What the task asks:
Among the entries, find each line that includes the string "instruction" and list it.

Data to process:

-- ==== Sys2Proof/Laws/Exec.lean ====
section
/-! SUPPORT. What `exec` and `step` can answer, said once, for every instruction. -/

namespace Sys2Proof.Machine

/-- The phases FETCH to BASE_INC of an instruction, before its end is concluded. STOP has none. -/
def phasesOf (i : Instr) (s : State) : Except FaultCause State :=
  match i with
  | .stop _ => .ok s
  | .nop o => .ok (((s.advance o).stackAdjust o.sideEffect).baseIncrement o.sideEffect)
  | .load o => withSource o s fun v _ => copyWithFlags v
  | .push o => withSource o s fun v _ => ⟨some v, none, none⟩
  | .pop o => withSource o s fun v _ => copyWithFlags v
  | .add o => withBoth o s fun tv v => (aluAdd tv v).effect
  | .sub o => withBoth o s fun tv v => (aluSub tv v).effect
  | .and o => withBoth o s fun tv v => (aluAnd tv v).effect
  | .or o => withBoth o s fun tv v => (aluOr tv v).effect
  | .xor o => withBoth o s fun tv v => (aluXor tv v).effect
  | .not o => withTarget o s fun tv _ => (aluNot tv).effect
  | .inc o => withTarget o s fun tv _ => (aluInc tv).effect
  | .dec o => withTarget o s fun tv _ => (aluDec tv).effect
  | .rol o => withTarget o s fun tv t => (aluRol tv (t.flag .c)).effect
  | .ror o => withTarget o s fun tv t => (aluRor tv (t.flag .c)).effect
  | .jmp o => jumpIf o s fun _ => true
  | .jz o => jumpIf o s fun t => t.flag .z
  | .jnz o => jumpIf o s fun t => !t.flag .z
  | .jc o => jumpIf o s fun t => t.flag .c
  | .jnc o => jumpIf o s fun t => !t.flag .c
  | .jm o => jumpIf o s fun t => t.flag .m
  | .jnm o => jumpIf o s fun t => !t.flag .m
  | .call o => withSource o s fun v t => ⟨some t.regI, none, some v⟩
  | .ret o => withSource o s fun v _ => ⟨some v, none, none⟩

/-- Every meaning is its phases, concluded. -/
theorem exec_eq (i : Instr) (s : State) : exec i s = conclude i.operands s (phasesOf i s) := by
  cases i <;> rfl

/-- What the phases of any instruction keep. -/
theorem phasesOf_keep {i : Instr} {s t : State} (h : phasesOf i s = .ok t) : PhasesKeep s t := by
  cases i with
  | stop o => cases h; exact ⟨.refl _, id, fun _ _ => rfl⟩
  | nop o => cases h; exact (adjust_keep s o).trans (baseIncrement_keep _ _)
  | load o | push o | pop o | jmp o | jz o | jnz o | jc o | jnc o | jm o | jnm o | call o | ret o =>
    simp only [phasesOf, jumpIf] at h
    exact withSource_keep h
  | add o | sub o | and o | or o | xor o =>
    simp only [phasesOf] at h
    exact withBoth_keep h
  | not o | inc o | dec o | rol o | ror o =>
    simp only [phasesOf] at h
    exact withTarget_keep h

/-- Everything `exec` can answer: a state its phases keep, or the fault entry. -/
theorem exec_cases (i : Instr) (s : State) :
    (∃ t, phasesOf i s = .ok t ∧ exec i s = .next t ∧ PhasesKeep s t) ∨
    (∃ c, phasesOf i s = .error c ∧ exec i s = .next (s.takeFault c i.operands.opcode s.regI)) := by
  rw [exec_eq]
  cases h : phasesOf i s with
  | ok t => exact .inl ⟨t, rfl, rfl, phasesOf_keep h⟩
  | error c => exact .inr ⟨c, rfl, rfl⟩

/-- Everything a step in status RUN can answer. -/
theorem step_cases {s : State} (hs : s.status = .run) :
    (s.halted = true ∧ step s = .next s) ∨
    (s.halted = false ∧ ∃ why, s.fetchDecode = .error why ∧ step s = .refused (.undecodable why)) ∨
    (s.halted = false ∧ ∃ i t, s.fetchDecode = .ok i ∧ phasesOf i s = .ok t ∧ PhasesKeep s t ∧
      step s = .next t.complete) ∨
    (s.halted = false ∧ ∃ i c, s.fetchDecode = .ok i ∧ phasesOf i s = .error c ∧
      step s = .next (s.takeFault c i.operands.opcode s.regI)) := by
  unfold step
  rw [hs]
  cases hh : s.halted
  · simp only [Bool.false_eq_true, if_false, false_and, true_and, false_or]
    cases hd : s.fetchDecode with
    | error why => exact .inl ⟨why, rfl, rfl⟩
    | ok i =>
      rcases exec_cases i s with ⟨t, h1, h2, h3⟩ | ⟨c, h1, h2⟩
      · refine .inr (.inl ⟨i, t, rfl, h1, h3, ?_⟩)
        simp only [runInstr, h2]
        rw [completeUnlessFaulted_run (h3.rest.2.1.trans hs)]
      · refine .inr (.inr ⟨i, c, rfl, h1, ?_⟩)
        simp only [runInstr, h2]
        rw [completeUnlessFaulted_fault]
        simp
  · exact .inl ⟨rfl, rfl⟩

/-- A step from status FAULT has no successor. -/
theorem step_fault {s : State} {r : FaultRecord} (hs : s.status = .fault r) :
    step s = .fault (.faulted r) := by
  unfold step; rw [hs]

end Sys2Proof.Machine
end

Your solution:
/-! SUPPORT. What `exec` and `step` can answer, said once, for every instruction. -/
/-- The phases FETCH to BASE_INC of an instruction, before its end is concluded. STOP has none. -/
/-- What the phases of any instruction keep. -/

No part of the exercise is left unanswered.